Вспоминала и я. Признания, сначала настойчивые и несколько грубые, затем все более нежные и ненавязчивые теперь выглядели логичными. Поведение князя — холодное поначалу, когда он думал, что перед ним все так же, прежняя Марго, и потеплевшее со временем, когда он узнал меня настоящую — тоже стало понятным.
— Я не считаю себя ни в чем перед тобой виноватым и не стану просить прощения. Я тебе доверяю и надеюсь, что ты все правильно поймешь, — эти слова стали точкой в долгом и утомившем меня рассказе.
Кричать или плакать больше не хотелось. Впрочем, и особенной радости я не чувствовала: облегчение оттого, что действиям Влада нашлось логичное объяснение? Пожалуй. И еще — недоверие, которое в последнее время под давлением влюбленности почти совсем исчезло, но теперь снова подняло голову. Хотелось узнать о князе побольше — хотя бы ради собственной безопасности.

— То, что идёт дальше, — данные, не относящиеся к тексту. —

-- ==== Sys2Proof/Machine/Step.lean ====
section
/-! DEFINITION. The step function, and how the host places one instruction before it. -/

namespace Sys2Proof.Machine

/-- One step of CORE: hard reset, one micro-operation, one command, or holding the state. -/
def step (s : State) : Host.Outcome State Fault Refusal := s.cycle

/-- `s` with an instruction placed where `step` takes its next one: a row of at most 8 bits is a micro-operation,
selected through `PHASE`; any other is a command word at the front of the port (assumption log 5). -/
def State.withFetchWord (s : State) (nbits w : Nat) : State :=
  if nbits ≤ 8 then s.placeMicro w else s.placeCommand (BitVec.ofNat 16 w)

end Sys2Proof.Machine
end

— Мне надо все это обдумать, — я поднялась с кресла, намекая, что разговор завершен. — Спасибо за честность.
— Разумеется.
Влад встал вслед за мной и прежде, чем я направилась к выходу, перехватил мою руку. Поднес к губам, поцеловал пальцы и улыбнулся то ли мне, то ли собственным мыслям.
— Если понадобится помощь, ты всегда можешь ко мне обратиться, — добавил он, провожая меня к дверям.
От этих слов на душе немного потеплело. Я так и не согласилась стать женой князя и наше с ним общее будущее теперь под большим вопросом, но он все еще готов меня поддержать. Это, пожалуй, дорогого стоит.
Мысли переполняли голову, и возвращаться домой не хотелось. Я попросила водителя отвезти меня на старое кладбище: туда, где мы с сестрами проводили обряд по ушедшей Марго.
Оставив таксиста дожидаться меня у входа, я прошла вдоль тропинки к тому самому дереву и, не щадя пальто, села на один из высоко выступающих над землей корней.
Ветер трепал уже почти голые ветви березы и края одежды, завывал, вторя настроению. В душе все еще теплилась надежда на лучший исход: на счастье, любовь или хотя бы безопасность. Но стоило подумать о том, что дела еще не закончены, что мне предстоит многое узнать и понять, как на плечи наваливалась тяжесть. Я чувствовала себя как никогда уставшей.
Настоящая Марго, быть может, ощущала себя так же? А может, она догадывалась о том, что происходит: понимала, кто на самом деле стоит за бедами ее семьи и потому обратилась именно к Тарковскому. Понимала, что если кто-то и может избавить ее и сестер от незавидной участи проданных невест, так это он? А когда он отказал, когда надежды не осталось — не вынесла горя. У нее-то не было ни моих знаний, ни опыта, в ее картине мира женщина вовсе не должна работать.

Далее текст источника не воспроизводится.